Brief History Of Mobile Communication

1. Brief History of Mobile Communication

Communication represents a two-way process in which people not only exchange (encode-decode) information, share ideas, news or feelings, but also they reach a common understanding of content. Due to the necessity of connecting people or places, ways to improve long distance communications was developed using wired and later wireless communications systems, today known as mobile communications. Starting from the idea that it would serve an academic and military purpose and afterwards a civil usage, mobile communications were developed ceaselessly going through several stages until now:

First generation (1G) mobile communication system;

Second generation (2G) mobile communication system;

Third generation (3G) mobile communication system;

Fourth generation (4G) mobile communication system;

1.1 First generation of mobile communications system (1G) was deployed in the Nordic countries in 1981 being entitled Nordic Mobile Telephone (NMT) and was followed by similar systems in the USA in 1983, called  AMPS (Advanced Mobile Phone System) and then, up to mid-1980s it was launched in the UK, Canada, Mexico. It was based on voice transmission using frequencies around 900 MHz and analogue modulation. The initial idea was to provide coverage to large geographical regions and network planning was including a limited number of sites. The network capacity and services have been designed to a very small percentage of the population. A single site was covering a big enough area and often there was no alternative handover when users enter a zone where the signal loss was very high. There could not be provided roaming between the networks of other countries and security was weak because of the interceptions via air interface. Due to the need of improved transmission quality, coverage and system capacity the next generation cellular system was developed. [1]

1.2 Second generation of mobile communications system (2G) also called GSM (Global System for Mobile Communications) is far superior to the first generation. It was launched in Finland in 1991 using digital radio signals. The network quality and capacity was enhanced by release new services such as protection against fraud, data encryption, low rate circuit switched data services, interconnection with ISDN and PSTN.

The first GSM system used the frequency spectrum of 25MHz in the band of 900MHz. Nowadays GSM systems work in the 900MHz and 1.8 GHz bands all over the world, apart from Americas where it functions in the 1.9 GHz band.

Several standards were introduced: FDMA, TDMA, and CDMA. FDMA (Frequency Division Multiple Access) standard splits the available 25MHz band into 124 carrier frequencies of 200 kHz each and then using a TDMA (Time Division Multiple Access) scheme is divided each frequency into 8 timeslots allowing 8 simultaneous calls on the same frequency. CDMA (Code Division Multiple Access) technology uses spread spectrum to break up speech into small, digital sections and encodes them to identify each call.
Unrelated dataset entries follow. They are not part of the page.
/-- R175: a scan attempt of the RX unit, run until nothing is enabled, gives what `scan_frame` gives of the bytes on the
line: the same result, the same bytes consumed, and a hold where the bytes run out. -/
def Obligations.ScannerRunIsScanFrame : Prop :=
  ∀ s : State, Inv s → s.rx.state = .idle ∨ s.rx.state = .done →
    ∃ s0, exec .scanStart s = .next s0 ∧ ∃ n t, agentRun .rx n s0 = .next t ∧ fetch .rx t = .hold ∧
      match Codec.scanFrame s.maxFrameLen s.line.rxQueue with
      | .ok declared payload c =>
        t.rx.state = .done ∧ t.rx.status = .ok ∧ t.rx.declaredLength = declared ∧ resPayload t = some payload ∧
        c ≤ s.line.rxQueue.length ∧ t.line.rxQueue = s.line.rxQueue.drop c
      | .err k c =>
        t.rx.state = .done ∧ rxStatusOf k = some t.rx.status ∧
        c ≤ s.line.rxQueue.length ∧ t.line.rxQueue = s.line.rxQueue.drop c
      | .blocked =>
        t.line.rxQueue = [] ∧ (t.rx.state = .scanningForStart ∨ t.rx.state = .accumulatingUntilEnd) ∧
        t.rx.status = .none

/-- R176: what the builder builds the scanner recovers, junk without a start marker before it or not, and the lengths
match. -/
def Obligations.ScannerRecoversBuiltFrames : Prop :=
  ∀ (m : Nat) (p f g rest : List Byte), 4 ≤ m → m ≤ 65537 → Codec.buildFrame m p = .ok f →
    0xFE#8 ∉ g → g.length ≤ m - 1 →
    Codec.scanFrame m (f ++ rest) = .ok (BitVec.ofNat 16 (p.length + 2)) p f.length ∧
    Codec.scanFrame m (g ++ f ++ rest) = .ok (BitVec.ofNat 16 (p.length + 2)) p (g.length + f.length) ∧
    (BitVec.ofNat 16 (p.length + 2)).toNat = 2 + p.length

/-- R177: bytes consumed, by outcome; `h` counts up to and including the start marker, `e` after it up to and including the
end marker. -/
def Obligations.BytesConsumedByOutcome : Prop :=
  ∀ (m : Nat) (st : List Byte), 4 ≤ m →
    (∀ c, (∃ k, Codec.scanFrame m st = .err k c) ∨ (∃ declared payload, Codec.scanFrame m st = .ok declared payload c) →
      c ≤ 2 * m) ∧
    (∀ c, Codec.scanFrame m st = .err .startMarkerNotFound c → c = m) ∧
    (∀ c, Codec.scanFrame m st = .err .endMarkerNotFound c →
      ∃ h, 1 ≤ h ∧ h ≤ m ∧ st[h - 1]? = some 0xFE#8 ∧ 0xFE#8 ∉ st.take (h - 1) ∧ c = h + m) ∧
    (∀ c, (∃ declared payload, Codec.scanFrame m st = .ok declared payload c) ∨
        (∃ k, k ≠ .startMarkerNotFound ∧ k ≠ .endMarkerNotFound ∧ Codec.scanFrame m st = .err k c) →
      ∃ h e, 1 ≤ h ∧ h ≤ m ∧ 1 ≤ e ∧ e ≤ m ∧ st[h - 1]? = some 0xFE#8 ∧ 0xFE#8 ∉ st.take (h - 1) ∧
        st[h + e - 1]? = some 0xFF#8 ∧ 0xFF#8 ∉ (st.drop h).take (e - 1) ∧ c = h + e)

/-- R174: every declared length 0 to 65535 is passed on, whatever was received with it. -/
def Obligations.EveryDeclaredLengthIsPassedOn : Prop :=
  ∀ (m : Nat) (declared : Half) (p rest : List Byte), 4 ≤ m →
    (Codec.encodeBytes (Codec.lenBytes declared.toNat ++ p)).length + 1 ≤ m →
    Codec.scanFrame m
        (0xFE#8 :: (Codec.encodeBytes (Codec.lenBytes declared.toNat ++ p) ++ 0xFF#8 :: rest)) =
      .ok declared p ((Codec.encodeBytes (Codec.lenBytes declared.toNat ++ p)).length + 2)

/-- R178: no leakage between attempts: two machines with the same parameter and the same bytes on the line, whatever went
before in either, show the same through every step of the attempt. The bytes are those on the line when SCAN_START is
accepted; bytes that arrive during the attempt are left out. -/
def Obligations.NoLeakageBetweenAttempts : Prop :=
  ∀ (s s' : State) (n : Nat) (u : State), s.maxFrameLen = s'.maxFrameLen → s.line.rxQueue = s'.line.rxQueue →
    s.rx.state = .idle ∨ s.rx.state = .done → s'.rx.state = .idle ∨ s'.rx.state = .done →
    ∀ t t', exec .scanStart s = .next t → exec .scanStart s' = .next t' → agentRun .rx n t = .next u →
      ∃ u', agentRun .rx n t' = .next u' ∧ u'.rx.state = u.rx.state ∧ u'.rx.status = u.rx.status ∧
        u'.rx.declaredLength = u.rx.declaredLength ∧ resPayload u' = resPayload u ∧
        u'.line.rxQueue = u.line.rxQueue

/-- R254: decoding a body takes at most `rx_len - dec_idx + 1` internal steps, so at most `rx_len + 1`, and consumes
nothing. -/
def Obligations.DecodingEndsInBoundedSteps : Prop :=
  ∀ s : State, Inv s → s.rx.state = .decoding →
    ∃ n t, n ≤ s.rx.len - s.rx.decIdx + 1 ∧ n ≤ s.maxFrameLen ∧ agentRun .rx n s = .next t ∧ t.rx.state = .done ∧
      t.line.rxQueue = s.line.rxQueue

/-! ## The host's side (outside the block, log 15) -/

/-- R193, R194, R247 and R197: the classifier comes before the length check, which is made on data replies only; the
handshake shows what comes before readiness and returns the identity, for every recogniser of the readiness text. A scan
attempt that fails during the handshake gives no text and is not spoken of: the model's choice (log 15). -/
def Obligations.HostSideRules : Prop :=
  (∀ d : Half, (HostSide.classify d = .diagnostic ↔ d = 0#16) ∧ (HostSide.classify d = .dataReply ↔ d ≠ 0#16)) ∧
  (∀ (d : Half) (p : List Byte),
    HostSide.lengthCheck false d p = none ∧
    (HostSide.lengthCheck true d p = some .lengthMismatch ↔ d ≠ 0#16 ∧ d.toNat ≠ 2 + p.length)) ∧
  (∀ (recognise : List Byte → Option (Option (List Byte))) (unrelated : List (List Byte)) (text : List Byte)
      (identity : Option (List Byte)) (later : List (List Byte)),
    (∀ d ∈ unrelated, recognise d = none) → recognise text = some identity →
    HostSide.awaitReady recognise (unrelated ++ text :: later) =
      { shown := unrelated, ready := true, identity := identity })
end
While CDMA splits the call by codes, the TDMA breaks it down by time, in both cases resulting a higher network capacity and absence of interferences. [1]
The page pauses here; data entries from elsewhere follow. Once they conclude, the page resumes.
-- ==== Sys2Proof/Laws/State.lean ====
section
/-! SUPPORT. One lemma per field for each named update of the state, and the two buffers a replacement leaves alone. -/
namespace Sys2Proof.Laws
open Sys2Proof.Machine

/-! ## `setBuf` -/

@[simp] theorem setBuf_maxFrameLen (sp : Space) (m : Memory) (s : State) : (setBuf sp m s).maxFrameLen = s.maxFrameLen :=
  by cases sp <;> rfl
@[simp] theorem setBuf_line (sp : Space) (m : Memory) (s : State) : (setBuf sp m s).line = s.line := by cases sp <;> rfl
@[simp] theorem setBuf_host (sp : Space) (m : Memory) (s : State) : (setBuf sp m s).host = s.host := by cases sp <;> rfl
@[simp] theorem setBuf_calls (sp : Space) (m : Memory) (s : State) : (setBuf sp m s).calls = s.calls :=
  by cases sp <;> rfl
@[simp] theorem setBuf_turns (sp : Space) (m : Memory) (s : State) : (setBuf sp m s).turns = s.turns :=
  by cases sp <;> rfl
@[simp] theorem setBuf_tick (sp : Space) (m : Memory) (s : State) : (setBuf sp m s).tick = s.tick := by cases sp <;> rfl
@[simp] theorem setBuf_rx_state (sp : Space) (m : Memory) (s : State) : (setBuf sp m s).rx.state = s.rx.state :=
  by cases sp <;> rfl
@[simp] theorem setBuf_rx_count (sp : Space) (m : Memory) (s : State) : (setBuf sp m s).rx.count = s.rx.count :=
  by cases sp <;> rfl
@[simp] theorem setBuf_rx_len (sp : Space) (m : Memory) (s : State) : (setBuf sp m s).rx.len = s.rx.len :=
  by cases sp <;> rfl
@[simp] theorem setBuf_rx_decIdx (sp : Space) (m : Memory) (s : State) : (setBuf sp m s).rx.decIdx = s.rx.decIdx :=
  by cases sp <;> rfl
@[simp] theorem setBuf_rx_escPending (sp : Space) (m : Memory) (s : State) : (setBuf sp m s).rx.escPending = s.rx.escPending :=
  by cases sp <;> rfl
@[simp] theorem setBuf_rx_outLen (sp : Space) (m : Memory) (s : State) : (setBuf sp m s).rx.outLen = s.rx.outLen :=
  by cases sp <;> rfl
@[simp] theorem setBuf_rx_status (sp : Space) (m : Memory) (s : State) : (setBuf sp m s).rx.status = s.rx.status :=
  by cases sp <;> rfl
@[simp] theorem setBuf_rx_declaredLength (sp : Space) (m : Memory) (s : State) : (setBuf sp m s).rx.declaredLength = s.rx.declaredLength :=
  by cases sp <;> rfl
@[simp] theorem setBuf_tx_state (sp : Space) (m : Memory) (s : State) : (setBuf sp m s).tx.state = s.tx.state :=
  by cases sp <;> rfl
@[simp] theorem setBuf_tx_len (sp : Space) (m : Memory) (s : State) : (setBuf sp m s).tx.len = s.tx.len :=
  by cases sp <;> rfl
@[simp] theorem setBuf_tx_idx (sp : Space) (m : Memory) (s : State) : (setBuf sp m s).tx.idx = s.tx.idx :=
  by cases sp <;> rfl
@[simp] theorem setBuf_tx_status (sp : Space) (m : Memory) (s : State) : (setBuf sp m s).tx.status = s.tx.status :=
  by cases sp <;> rfl
@[simp] theorem bufOf_setBuf_same (sp : Space) (m : Memory) (s : State) : bufOf sp (setBuf sp m s) = m :=
  by cases sp <;> rfl
theorem bufOf_setBuf_other {sp sp' : Space} (m : Memory) (s : State) (h : sp' ≠ sp) :
    bufOf sp' (setBuf sp m s) = bufOf sp' s := by
  cases sp <;> cases sp' <;> first | rfl | exact absurd rfl h
@[simp] theorem setBuf_rxb_rx_rxb (m : Memory) (s : State) : (setBuf .rxb m s).rx.rxb = m := rfl
@[simp] theorem setBuf_rxb_rx_out (m : Memory) (s : State) : (setBuf .rxb m s).rx.out = s.rx.out := rfl
@[simp] theorem setBuf_rxb_tx_txb (m : Memory) (s : State) : (setBuf .rxb m s).tx.txb = s.tx.txb := rfl
@[simp] theorem setBuf_out_rx_rxb (m : Memory) (s : State) : (setBuf .out m s).rx.rxb = s.rx.rxb := rfl
@[simp] theorem setBuf_out_rx_out (m : Memory) (s : State) : (setBuf .out m s).rx.out = m := rfl
@[simp] theorem setBuf_out_tx_txb (m : Memory) (s : State) : (setBuf .out m s).tx.txb = s.tx.txb := rfl
@[simp] theorem setBuf_txb_rx_rxb (m : Memory) (s : State) : (setBuf .txb m s).rx.rxb = s.rx.rxb := rfl
@[simp] theorem setBuf_txb_rx_out (m : Memory) (s : State) : (setBuf .txb m s).rx.out = s.rx.out := rfl
@[simp] theorem setBuf_txb_tx_txb (m : Memory) (s : State) : (setBuf .txb m s).tx.txb = m := rfl
@[simp] theorem setBuf_rxb_tx (m : Memory) (s : State) : (setBuf .rxb m s).tx = s.tx := rfl
@[simp] theorem setBuf_out_tx (m : Memory) (s : State) : (setBuf .out m s).tx = s.tx := rfl
@[simp] theorem setBuf_txb_rx (m : Memory) (s : State) : (setBuf .txb m s).rx = s.rx := rfl

/-! ## `raiseRx`: an error of the RX unit (R216) -/

@[simp] theorem raiseRx_maxFrameLen (st : RxStatus) (s : State) : (raiseRx st s).maxFrameLen = s.maxFrameLen :=
  rfl
@[simp] theorem raiseRx_line (st : RxStatus) (s : State) : (raiseRx st s).line = s.line := rfl
@[simp] theorem raiseRx_host (st : RxStatus) (s : State) : (raiseRx st s).host = s.host := rfl
@[simp] theorem raiseRx_calls (st : RxStatus) (s : State) : (raiseRx st s).calls = s.calls := rfl
@[simp] theorem raiseRx_turns (st : RxStatus) (s : State) : (raiseRx st s).turns = s.turns := rfl
@[simp] theorem raiseRx_tick (st : RxStatus) (s : State) : (raiseRx st s).tick = s.tick := rfl
@[simp] theorem raiseRx_rx_state (st : RxStatus) (s : State) : (raiseRx st s).rx.state = .done := rfl
@[simp] theorem raiseRx_rx_count (st : RxStatus) (s : State) : (raiseRx st s).rx.count = s.rx.count := rfl
@[simp] theorem raiseRx_rx_rxb (st : RxStatus) (s : State) : (raiseRx st s).rx.rxb = s.rx.rxb := rfl
@[simp] theorem raiseRx_rx_len (st : RxStatus) (s : State) : (raiseRx st s).rx.len = s.rx.len := rfl
@[simp] theorem raiseRx_rx_decIdx (st : RxStatus) (s : State) : (raiseRx st s).rx.decIdx = s.rx.decIdx :=
  rfl
@[simp] theorem raiseRx_rx_escPending (st : RxStatus) (s : State) : (raiseRx st s).rx.escPending = s.rx.escPending :=
  rfl
@[simp] theorem raiseRx_rx_out (st : RxStatus) (s : State) : (raiseRx st s).rx.out = s.rx.out := rfl
@[simp] theorem raiseRx_rx_outLen (st : RxStatus) (s : State) : (raiseRx st s).rx.outLen = s.rx.outLen :=
  rfl
@[simp] theorem raiseRx_rx_status (st : RxStatus) (s : State) : (raiseRx st s).rx.status = st := rfl
@[simp] theorem raiseRx_rx_declaredLength (st : RxStatus) (s : State) : (raiseRx st s).rx.declaredLength = s.rx.declaredLength :=
  rfl
@[simp] theorem raiseRx_tx (st : RxStatus) (s : State) : (raiseRx st s).tx = s.tx := rfl

/-! ## `raiseTx`: an error of the TX unit (R217) -/

@[simp] theorem raiseTx_maxFrameLen (s : State) : (raiseTx s).maxFrameLen = s.maxFrameLen := rfl
@[simp] theorem raiseTx_line (s : State) : (raiseTx s).line = s.line := rfl
@[simp] theorem raiseTx_host (s : State) : (raiseTx s).host = s.host := rfl
@[simp] theorem raiseTx_calls (s : State) : (raiseTx s).calls = s.calls := rfl
@[simp] theorem raiseTx_turns (s : State) : (raiseTx s).turns = s.turns := rfl
@[simp] theorem raiseTx_tick (s : State) : (raiseTx s).tick = s.tick := rfl
@[simp] theorem raiseTx_tx_state (s : State) : (raiseTx s).tx.state = .idle := rfl
@[simp] theorem raiseTx_tx_txb (s : State) : (raiseTx s).tx.txb = s.tx.txb := rfl
@[simp] theorem raiseTx_tx_len (s : State) : (raiseTx s).tx.len = 0 := rfl
@[simp] theorem raiseTx_tx_idx (s : State) : (raiseTx s).tx.idx = 0 := rfl
@[simp] theorem raiseTx_tx_status (s : State) : (raiseTx s).tx.status = .payloadTooLarge := rfl
@[simp] theorem raiseTx_rx (s : State) : (raiseTx s).rx = s.rx := rfl

/-! ## `recoverRx`: a fresh attempt (R152) -/

@[simp] theorem recoverRx_maxFrameLen (s : State) : (recoverRx s).maxFrameLen = s.maxFrameLen := rfl
@[simp] theorem recoverRx_line (s : State) : (recoverRx s).line = s.line := rfl
@[simp] theorem recoverRx_host (s : State) : (recoverRx s).host = s.host := rfl
@[simp] theorem recoverRx_calls (s : State) : (recoverRx s).calls = s.calls := rfl
@[simp] theorem recoverRx_turns (s : State) : (recoverRx s).turns = s.turns := rfl
@[simp] theorem recoverRx_tick (s : State) : (recoverRx s).tick = s.tick := rfl
@[simp] theorem recoverRx_rx_state (s : State) : (recoverRx s).rx.state = .scanningForStart := rfl
@[simp] theorem recoverRx_rx_count (s : State) : (recoverRx s).rx.count = 0 := rfl
@[simp] theorem recoverRx_rx_rxb (s : State) : (recoverRx s).rx.rxb = s.rx.rxb := rfl
@[simp] theorem recoverRx_rx_len (s : State) : (recoverRx s).rx.len = 0 := rfl
@[simp] theorem recoverRx_rx_decIdx (s : State) : (recoverRx s).rx.decIdx = 0 := rfl
@[simp] theorem recoverRx_rx_escPending (s : State) : (recoverRx s).rx.escPending = false := rfl
@[simp] theorem recoverRx_rx_out (s : State) : (recoverRx s).rx.out = s.rx.out := rfl
@[simp] theorem recoverRx_rx_outLen (s : State) : (recoverRx s).rx.outLen = 0 := rfl
@[simp] theorem recoverRx_rx_status (s : State) : (recoverRx s).rx.status = .none := rfl
@[simp] theorem recoverRx_rx_declaredLength (s : State) : (recoverRx s).rx.declaredLength = 0#16 := rfl
@[simp] theorem recoverRx_tx (s : State) : (recoverRx s).tx = s.tx := rfl

/-! ## `resetBlock`: reset of both units (R240) -/

@[simp] theorem resetBlock_maxFrameLen (s : State) : (resetBlock s).maxFrameLen = s.maxFrameLen := rfl
@[simp] theorem resetBlock_line (s : State) : (resetBlock s).line = s.line := rfl
@[simp] theorem resetBlock_host (s : State) : (resetBlock s).host = s.host := rfl
@[simp] theorem resetBlock_calls (s : State) : (resetBlock s).calls = s.calls := rfl
@[simp] theorem resetBlock_turns (s : State) : (resetBlock s).turns = s.turns := rfl
@[simp] theorem resetBlock_tick (s : State) : (resetBlock s).tick = s.tick := rfl
@[simp] theorem resetBlock_rx (s : State) : (resetBlock s).rx = .reset := rfl
@[simp] theorem resetBlock_tx (s : State) : (resetBlock s).tx = .reset := rfl

/-! ## `raiseCall`: an error of a call of `decode` (R105) -/

@[simp] theorem raiseCall_maxFrameLen (k : ErrorKind) (s : State) : (raiseCall k s).maxFrameLen = s.maxFrameLen :=
  rfl
@[simp] theorem raiseCall_rx (k : ErrorKind) (s : State) : (raiseCall k s).rx = s.rx := rfl
@[simp] theorem raiseCall_tx (k : ErrorKind) (s : State) : (raiseCall k s).tx = s.tx := rfl
@[simp] theorem raiseCall_line (k : ErrorKind) (s : State) : (raiseCall k s).line = s.line := rfl
@[simp] theorem raiseCall_host (k : ErrorKind) (s : State) : (raiseCall k s).host = s.host := rfl
@[simp] theorem raiseCall_turns (k : ErrorKind) (s : State) : (raiseCall k s).turns = s.turns := rfl
@[simp] theorem raiseCall_tick (k : ErrorKind) (s : State) : (raiseCall k s).tick = s.tick := rfl
@[simp] theorem raiseCall_calls_encIn (k : ErrorKind) (s : State) : (raiseCall k s).calls.encIn = s.calls.encIn :=
  rfl
@[simp] theorem raiseCall_calls_encOut (k : ErrorKind) (s : State) : (raiseCall k s).calls.encOut = s.calls.encOut :=
  rfl
@[simp] theorem raiseCall_calls_decIn (k : ErrorKind) (s : State) : (raiseCall k s).calls.decIn = s.calls.decIn :=
  rfl
@[simp] theorem raiseCall_calls_decEsc (k : ErrorKind) (s : State) : (raiseCall k s).calls.decEsc = s.calls.decEsc :=
  rfl
@[simp] theorem raiseCall_calls_decOut (k : ErrorKind) (s : State) : (raiseCall k s).calls.decOut = [] :=
  rfl
@[simp] theorem raiseCall_calls_decErr (k : ErrorKind) (s : State) : (raiseCall k s).calls.decErr = some k :=
  rfl
@[simp] theorem raiseCall_calls_frameIn (k : ErrorKind) (s : State) : (raiseCall k s).calls.frameIn = s.calls.frameIn :=
  rfl
@[simp] theorem raiseCall_calls_frameOut (k : ErrorKind) (s : State) : (raiseCall k s).calls.frameOut = s.calls.frameOut :=
  rfl

/-! ## `encEmit`: wire bytes of a call of `encode` (R101) -/

@[simp] theorem encEmit_maxFrameLen (ws : List Byte) (s : State) : (encEmit ws s).maxFrameLen = s.maxFrameLen :=
  rfl
@[simp] theorem encEmit_rx (ws : List Byte) (s : State) : (encEmit ws s).rx = s.rx := rfl
@[simp] theorem encEmit_tx (ws : List Byte) (s : State) : (encEmit ws s).tx = s.tx := rfl
@[simp] theorem encEmit_line (ws : List Byte) (s : State) : (encEmit ws s).line = s.line := rfl
@[simp] theorem encEmit_host (ws : List Byte) (s : State) : (encEmit ws s).host = s.host := rfl
@[simp] theorem encEmit_turns (ws : List Byte) (s : State) : (encEmit ws s).turns = s.turns := rfl
@[simp] theorem encEmit_tick (ws : List Byte) (s : State) : (encEmit ws s).tick = s.tick := rfl
@[simp] theorem encEmit_calls_encIn (ws : List Byte) (s : State) : (encEmit ws s).calls.encIn = s.calls.encIn :=
  rfl
@[simp] theorem encEmit_calls_encOut (ws : List Byte) (s : State) : (encEmit ws s).calls.encOut = s.calls.encOut ++ ws :=
  rfl
@[simp] theorem encEmit_calls_decIn (ws : List Byte) (s : State) : (encEmit ws s).calls.decIn = s.calls.decIn :=
  rfl
@[simp] theorem encEmit_calls_decEsc (ws : List Byte) (s : State) : (encEmit ws s).calls.decEsc = s.calls.decEsc :=
  rfl
@[simp] theorem encEmit_calls_decOut (ws : List Byte) (s : State) : (encEmit ws s).calls.decOut = s.calls.decOut :=
  rfl
@[simp] theorem encEmit_calls_decErr (ws : List Byte) (s : State) : (encEmit ws s).calls.decErr = s.calls.decErr :=
  rfl
@[simp] theorem encEmit_calls_frameIn (ws : List Byte) (s : State) : (encEmit ws s).calls.frameIn = s.calls.frameIn :=
  rfl
@[simp] theorem encEmit_calls_frameOut (ws : List Byte) (s : State) : (encEmit ws s).calls.frameOut = s.calls.frameOut :=
  rfl

/-! ## `lineStep`: the line by itself (R43) -/

@[simp] theorem lineStep_maxFrameLen (s : State) : (lineStep s).maxFrameLen = s.maxFrameLen := by unfold lineStep; split <;> rfl
@[simp] theorem lineStep_rx (s : State) : (lineStep s).rx = s.rx := by unfold lineStep; split <;> rfl
@[simp] theorem lineStep_tx (s : State) : (lineStep s).tx = s.tx := by unfold lineStep; split <;> rfl
@[simp] theorem lineStep_host (s : State) : (lineStep s).host = s.host := by unfold lineStep; split <;> rfl
@[simp] theorem lineStep_calls (s : State) : (lineStep s).calls = s.calls := by unfold lineStep; split <;> rfl
@[simp] theorem lineStep_turns (s : State) : (lineStep s).turns = s.turns := by unfold lineStep; split <;> rfl
@[simp] theorem lineStep_tick (s : State) : (lineStep s).tick = s.tick := by unfold lineStep; split <;> rfl
@[simp] theorem lineStep_line_txSent (s : State) : (lineStep s).line.txSent = s.line.txSent := by unfold lineStep; split <;> rfl

/-! ## `nextTurn`: whose turn it is -/

@[simp] theorem nextTurn_maxFrameLen (s : State) : (nextTurn s).2.maxFrameLen = s.maxFrameLen := by unfold nextTurn; split <;> rfl
@[simp] theorem nextTurn_rx (s : State) : (nextTurn s).2.rx = s.rx := by unfold nextTurn; split <;> rfl
@[simp] theorem nextTurn_tx (s : State) : (nextTurn s).2.tx = s.tx := by unfold nextTurn; split <;> rfl
@[simp] theorem nextTurn_line (s : State) : (nextTurn s).2.line = s.line := by unfold nextTurn; split <;> rfl
@[simp] theorem nextTurn_host (s : State) : (nextTurn s).2.host = s.host := by unfold nextTurn; split <;> rfl
@[simp] theorem nextTurn_calls (s : State) : (nextTurn s).2.calls = s.calls := by unfold nextTurn; split <;> rfl

/-! ## `leaveOnLine`: a byte consumed (R153) -/

@[simp] theorem leaveOnLine_maxFrameLen (rest : List Byte) (s : State) : (leaveOnLine rest s).maxFrameLen = s.maxFrameLen := rfl
@[simp] theorem leaveOnLine_rx (rest : List Byte) (s : State) : (leaveOnLine rest s).rx = s.rx := rfl
@[simp] theorem leaveOnLine_tx (rest : List Byte) (s : State) : (leaveOnLine rest s).tx = s.tx := rfl
@[simp] theorem leaveOnLine_host (rest : List Byte) (s : State) : (leaveOnLine rest s).host = s.host := rfl
@[simp] theorem leaveOnLine_calls (rest : List Byte) (s : State) : (leaveOnLine rest s).calls = s.calls := rfl
@[simp] theorem leaveOnLine_turns (rest : List Byte) (s : State) : (leaveOnLine rest s).turns = s.turns := rfl
@[simp] theorem leaveOnLine_tick (rest : List Byte) (s : State) : (leaveOnLine rest s).tick = s.tick := rfl
@[simp] theorem leaveOnLine_line_txSent (rest : List Byte) (s : State) : (leaveOnLine rest s).line.txSent = s.line.txSent := rfl
@[simp] theorem leaveOnLine_line_ready (rest : List Byte) (s : State) : (leaveOnLine rest s).line.ready = s.line.ready := rfl
@[simp] theorem leaveOnLine_line_script (rest : List Byte) (s : State) : (leaveOnLine rest s).line.script = s.line.script := rfl
@[simp] theorem leaveOnLine_line_rxQueue (rest : List Byte) (s : State) : (leaveOnLine rest s).line.rxQueue = rest := rfl

end Sys2Proof.Laws
end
The GSM networks aforesaid are mostly based on circuit switched technology, providing wireless internet access and reaching data rates of up to 9.6 kbps, but are not suitable for web browsing at high speed. For the purpose of improving the throughput the GSM standard has been extended. [1]

In order the meet the demand for wireless internet access, 2.5G system entitled GPRS (General Packet Radio Service) was introduced and it allows the MS to reach a maximum data speed of 171.2 kbps(?sau 114) theoretically, but with a throughput closer to 40 Kbit/s in practice.

GPRS assures a way to aggregate radio channels for higher data bandwidth and the auxiliary servers off-load packet traffic from current GSM circuits, thus providing an end-to-end mobile data services based on packet switching technology. GPRS services introduce 2 new network components: the Gateway GPRS Support Node (GGSN) and the Serving GPRS Support Node (SGSN).

GGSN – behaves like a gateway/logical interface between the external PDN (Packet Data Networks) such as Internet and other PLMNs. It routes the incoming data packets to the SGSN. GGSN could interface straightly with the HLR (Home Location Register) using the Gc interface. GGSN examines the PDN address of the MS and turn it into adequate IMSI.

SGSN – searches for the location of mobile phones and it is dealing with routing packet traffic to the MS in its service area and from the MS to the Internet. It checks the access to MSs, belonging to a group of BSCs. It also performs the GPRS channel assignment, logical link management, encryption, authentication and charging. [3]

The SGSN via Gn interface is connected to GGSNs belonging to its own PLMNs (Public Land Mobile Network) and to GGSNs via Gp belonging to other PLMNs. Gn and Gp interfaces are alike, but the Gp supports additional security functions that are necessary for inter-PLMN communications.

The following standard is 2.75G known as EDGE (Enhanced Data rates for GSM Evolution or Enhanced GPRS). EDGE is generally considered a 3G technology, establishing new physical level methods, including a new modulation technique (8 PSK) and various ways of encoding data to guard against errors. High-level protocols, such as those used by GGSN and SGSN, remain the same. This method improves the data transmission rate during GSM radio connection, the speed reaches a peak of 384 kbps.

By introducing sophisticated methods for encoding and transmitting data, EDGE offers a much higher transfer rate thus leading to a 3-fold increase in capacity and performance compared to GSM and GPRS. Being an advanced GPRS-to-UMTS technique, EDGE provides PC multimedia communication services before 3G technology to be launched and it also empowers the network provider to make use of the existing radio network equipment to the maximum. [2] [4]

The EDGE standard is the development of GSM towards 3G.

1.3 Third generation of mobile communication system (3G) also entitled UMTS (Universal

Mobile Telecommunications System) represents a significant evolution in services and transfer speed compared to 2G and is a real path for the products development and multimedia capabilities.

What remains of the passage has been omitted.